= What to work on =
In the entries below, identify every line with the string "fields" and copy it.
***** Excerpted data
-- ==== Sys2Proof/WellFormed.lean ====
section
/-! DEFINITION. Well-formed instructions: every field fits its bits, the second word is present exactly where the form has one, and a selecting field holds the constructor's own code.
The register ranges, reserved fields and types that R158 to R169 and the descriptions refuse with 0x15 are tests of the machine (R170) and stand with the meanings. -/

namespace Sys2Proof

/-- The subop field, 0 without an extension (R159). -/
def LW.sub (f : LW) : Nat := match f.ext with | some e => e.subop | none => 0

/-- The extension's fields fit (R160). -/
def extFits (e : Ext) : Bool :=
  decide (e.form < 8) && decide (e.fs < 8) && decide (e.c < 64) && decide (e.subop < 8) && decide (e.imm < 65536)

/-- A lane word's fields fit (R157). -/
def lwFits (f : LW) : Bool :=
  decide (f.d < 64) && decide (f.a < 64) && decide (f.b < 64) && decide (f.g < 8) && (match f.ext with | some e => extFits e | none => true)

/-- A group word's fields fit, and it has a second word exactly when `two` (R155, R167). -/
def gwFits (two : Bool) (f : GW) : Bool :=
  decide (f.d < 64) && decide (f.a < 64) && decide (f.b < 64) && decide (f.f6 < 64) &&
    (match f.w1 with | some w => two && decide (w < 2 ^ 32) | none => !two)

/-- Well-formed: the words of `encode` exist and say this instruction. -/
def wellFormed : Instr → Bool
  | .nop f => lwFits f && f.b == 0
  | .ret f => lwFits f && f.b == 1
  | .exit f => lwFits f && f.b == 2
  | .region f => lwFits f && f.b == 3
  | .ifence f => lwFits f && f.b == 4
  | .bkpt f => lwFits f && f.b == 5
  | .iadd f => lwFits f
  | .isub f => lwFits f
  | .imul f => lwFits f
  | .imulh f => lwFits f
  | .imad f => lwFits f
  | .idiv f => lwFits f
  | .irem f => lwFits f
  | .imin f => lwFits f
  | .imax f => lwFits f
  | .andI f => lwFits f
  | .orI f => lwFits f
  | .xor f => lwFits f
  | .shl f => lwFits f
  | .shr f => lwFits f
  | .sar f => lwFits f
  | .rol f => lwFits f
  | .bfx f => lwFits f
  | .bfi f => lwFits f
  | .sel f => lwFits f
  | .icmp f => lwFits f
  | .isat f => lwFits f
  | .mov f => lwFits f
  | .movi f => lwFits f && f.sub == 0
  | .moviH f => lwFits f && f.sub == 1
  | .movs f => lwFits f
  | .ineg f => lwFits f && f.b == 0
  | .iabs f => lwFits f && f.b == 1
  | .notI f => lwFits f && f.b == 2
  | .popc f => lwFits f && f.b == 3
  | .clz f => lwFits f && f.b == 4
  | .ctz f => lwFits f && f.b == 5
  | .brev f => lwFits f && f.b == 6
  | .fald f => lwFits f
  | .fast f => lwFits f
  | .faupd f => lwFits f
  | .fadwd f => lwFits f
  | .fasolvF f => lwFits f && f.sub == 0
  | .fasolvB f => lwFits f && f.sub == 1
  | .fasolvG f => lwFits f && f.sub == 2
  | .fasolvLoo f => lwFits f && f.sub == 3
  | .fadiag f => lwFits f
  | .famul f => lwFits f && f.sub == 0
  | .famulT f => lwFits f && f.sub == 1
  | .fadd f => lwFits f
  | .fsub f => lwFits f
  | .fmul f => lwFits f
  | .ffma f => lwFits f
  | .fmin f => lwFits f
  | .fmax f => lwFits f
  | .fcmp f => lwFits f
  | .fdiv f => lwFits f
  | .fscl f => lwFits f
  | .fabs f => lwFits f && f.b == 0
  | .fneg f => lwFits f && f.b == 1
  | .fsqrt f => lwFits f && f.b == 2
  | .frcp f => lwFits f && f.b == 3
  | .frsq f => lwFits f && f.b == 4
  | .fexp2 f => lwFits f && f.b == 5
  | .flog2 f => lwFits f && f.b == 6
  | .fclass f => lwFits f && f.b == 7
  | .frnd f => lwFits f && f.b == 8
  | .fgete f => lwFits f && f.b == 9
  | .sinT f => lwFits f && f.b == 10
  | .cosT f => lwFits f && f.b == 11
  | .sincosT f => lwFits f && f.b == 12
  | .fredT f => lwFits f && f.b == 13
  | .cvt f => lwFits f
  | .cvti f => lwFits f
  | .qpack f => lwFits f
  | .qunpk f => lwFits f
  | .had f => lwFits f
  | .shfl f => lwFits f
  | .shflUp f => lwFits f
  | .shflDn f => lwFits f
  | .shflX f => lwFits f
  | .swpPair f => lwFits f
  | .perm f => lwFits f
  | .bcast f => lwFits f
  | .redu f => lwFits f
  | .scan f => lwFits f
  | .vote f => lwFits f && f.sub == 0
  | .voteAny f => lwFits f && f.sub == 1
  | .voteAll f => lwFits f && f.sub == 2
  | .voteUni f => lwFits f && f.sub == 3
  | .mcount f => lwFits f && f.sub == 0
  | .mcountPre f => lwFits f && f.sub == 1
  | .matchI f => lwFits f
  | .ld f => lwFits f
  | .st f => lwFits f
  | .lds f => lwFits f
  | .sts f => lwFits f
  | .ldv f => lwFits f
  | .stv f => lwFits f
  | .ldj f => lwFits f
  | .ldjNb f => lwFits f
  | .stj f => lwFits f
  | .pref f => lwFits f
  | .mka f => lwFits f
  | .segno f => lwFits f
  | .segof f => lwFits f
  | .chka f => lwFits f
  | .ldl f => lwFits f
  | .amoAdd f => lwFits f
  | .amoMin f => lwFits f
  | .amoMax f => lwFits f
  | .amoAnd f => lwFits f
  | .amoOr f => lwFits f
  | .amoXor f => lwFits f
  | .amoXchg f => lwFits f
  | .amoJoin f => lwFits f
  | .amoc f => lwFits f
  | .amof f => lwFits f
  | .fence f => lwFits f
  | .bar f => lwFits f && f.b == 0
  | .barArrive f => lwFits f && f.b == 1
  | .barWait f => lwFits f && f.b == 2
  | .cbacq f => lwFits f
  | .cbrel f => lwFits f
  | .waittl f => lwFits f
  | .br f => lwFits f
  | .jmp f => lwFits f
  | .brx f => lwFits f && f.sub == 0
  | .brxCall f => lwFits f && f.sub == 1
  | .call f => lwFits f
  | .trapu f => lwFits f
  | .spbind f => lwFits f
  | .sprel f => lwFits f
  | .mma f => lwFits f
  | .mmaD f => lwFits f
  | .mmai f => lwFits f
  | .tld f => lwFits f
  | .tst f => lwFits f
  | .tread f => lwFits f
  | .twrite f => lwFits f
  | .optionalOpcode n f => decide (n < 16) && lwFits f
  | .saddGr f => gwFits false f && f.f6 == 0
  | .ssubGr f => gwFits false f && f.f6 == 1
  | .smulGr f => gwFits false f && f.f6 == 2
  | .sandGr f => gwFits false f && f.f6 == 3
  | .sorGr f => gwFits false f && f.f6 == 4
  | .sxorGr f => gwFits false f && f.f6 == 5
  | .sshlGr f => gwFits false f && f.f6 == 6
  | .sshrN64Gr f => gwFits false f && f.f6 == 7
  | .sshrI64Gr f => gwFits false f && f.f6 == 8
  | .sminI64Gr f => gwFits false f && f.f6 == 9
  | .sminN64Gr f => gwFits false f && f.f6 == 10
  | .smaxI64Gr f => gwFits false f && f.f6 == 11
  | .smaxN64Gr f => gwFits false f && f.f6 == 12
  | .smov f => gwFits false f && f.f6 == 13
  | .saddGi f => gwFits false f
  | .ssubGi f => gwFits false f
  | .smulGi f => gwFits false f
  | .sandGi f => gwFits false f
  | .sorGi f => gwFits false f
  | .sxorGi f => gwFits false f
  | .sshlGi f => gwFits false f
  | .sshrN64Gi f => gwFits false f
  | .sshrI64Gi f => gwFits false f
  | .sminI64Gi f => gwFits false f
  | .sminN64Gi f => gwFits false f
  | .smaxI64Gi f => gwFits false f
  | .smaxN64Gi f => gwFits false f
  | .smoviGi f => gwFits false f
  | .scmpGi f => gwFits false f
  | .saddGl f => gwFits true f
  | .ssubGl f => gwFits true f
  | .smulGl f => gwFits true f
  | .sandGl f => gwFits true f
  | .sorGl f => gwFits true f
  | .sxorGl f => gwFits true f
  | .sshlGl f => gwFits true f
  | .sshrN64Gl f => gwFits true f
  | .sshrI64Gl f => gwFits true f
  | .sminI64Gl f => gwFits true f
  | .sminN64Gl f => gwFits true f
  | .smaxI64Gl f => gwFits true f
  | .smaxN64Gl f => gwFits true f
  | .smoviGl f => gwFits true f
  | .scmpGl f => gwFits true f
  | .scmpGr f => gwFits false f
  | .ssel f => gwFits false f
  | .sld f => gwFits false f
  | .sst f => gwFits false f
  | .sbr f => gwFits false f
  | .sjmp f => gwFits false f
  | .scall f => gwFits false f
  | .sret f => gwFits false f
  | .cvsetGi f => gwFits false f
  | .cvsetGl f => gwFits true f
  | .dqpush f => gwFits false f
  | .dqpop f => gwFits false f
  | .cpy f => gwFits true f
  | .cpy2d f => gwFits true f
  | .cpyg f => gwFits true f
  | .chain f => gwFits true f
  | .coll f => gwFits true f
  | .post f => gwFits true f
  | .stl f => gwFits true f
  | .permit f => gwFits true f
  | .permq f => gwFits true f
  | .sploop f => gwFits true f
  | .spset f => gwFits false f
  | .tzero f => gwFits false f
  | .tcvt f => gwFits false f
  | .ttr f => gwFits false f
  | .fainit f => gwFits false f
  | .fascl f => gwFits false f
  | .ymset f => gwFits false f && f.f6 == 0
  | .ymsetFirst f => gwFits false f && f.f6 == 1
  | .xmset f => gwFits false f && f.f6 == 0
  | .xmsetFirst f => gwFits false f && f.f6 == 1
  | .wbld f => gwFits false f
  | .wbfree f => gwFits false f
  | .sysrd f => gwFits false f
  | .syswr f => gwFits false f
  | .zsQsched => true
  | .zsFlipToHost => true
  | .zsFlipToDevice => true
  | .zsPartapply => true
  | .trap f => gwFits false f
  | .tlbinv f => gwFits false f
  | .icinv f => gwFits false f
  | .bindinv f => gwFits false f
  | .segrev f => gwFits false f
  | .unitsave f => gwFits false f
  | .unitload f => gwFits false f
  | .preempt f => gwFits false f
  | .cancel f => gwFits false f
  | .cntrd f => gwFits false f && decide (f.f6 < 8)
  | .cntrdSt f => gwFits false f && f.f6 / 8 == 1
  | .zerobuf f => gwFits false f
  | .diectlReadState f => gwFits false f && f.f6 == 0
  | .diectlWriteBack f => gwFits false f && f.f6 == 1
  | .diectlSelfRefreshEntry f => gwFits false f && f.f6 == 2
  | .diectlSelfRefreshExit f => gwFits false f && f.f6 == 3
  | .diectlResetDieLogic f => gwFits false f && f.f6 == 4
  | .diectlRetrainUcie f => gwFits false f && f.f6 == 5
  | .quiesce f => gwFits false f
  | .admitI f => gwFits false f
  | .sluiceset f => gwFits false f
  | .mbxbind f => gwFits false f
  | .loadValueArrival => true
  | .registerSpill => true
  | .registerFill => true
  | .streamFetch => true
  | .homeApply => true
  | .storeCommit => true
  | .directoryEviction => true
  | .fenceCompletion => true
  | .fenceRollback => true
  | .postedStoreAcknowledgement => true
  | .peerReply => true
  | .peerAccess => true
  | .routeTimeout => true
  | .ferryRoundStart => true
  | .ferryChunkReceive => true
  | .domainRound => true
  | .replicatedUpdate => true
  | .engineCommandComplete => true
  | .engineCommandFault => true
  | .engineFaultRetry => true
  | .sluiceGrant => true
  | .sluicePromotion => true
  | .matrixOperationComplete => true
  | .mailboxFiring => true
  | .recoveryQuantum => true
  | .bargePlacement => true
  | .idleUnitSave => true
  | .effectivePriorityRaise => true
  | .levellingExchange => true
  | .stopSave => true
  | .binderResolution => true
  | .revokedSegmentService => true
  | .optionalEmulation => true
  | .serviceReturn => true
  | .serviceAbandon => true
  | .serviceEscalate => true
  | .inboundPostedWrite => true
  | .inboundRead => true
  | .cxlMemRequest => true
  | .hostSnoop => true
  | .hostWarmRestart => true
  | .powerUp => true
  | .thermalLimit => true
  | .thermalShutdown => true
  | .bindingSearchRepeat => true
  | .bindingAbandon => true
  | .failedContextClear => true
  | .ovoftLinkLoss => true
  | .ovoftLinkReturn => true
  | .hostLinkReturn => true
  | .powerDown => true

end Sys2Proof
end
**********
= Reply to the exercise =
The register ranges, reserved fields and types that R158 to R169 and the descriptions refuse with 0x15 are tests of the machine (R170) and stand with the meanings. -/
/-- The extension's fields fit (R160). -/
/-- A lane word's fields fit (R157). -/
/-- A group word's fields fit, and it has a second word exactly when `two` (R155, R167). -/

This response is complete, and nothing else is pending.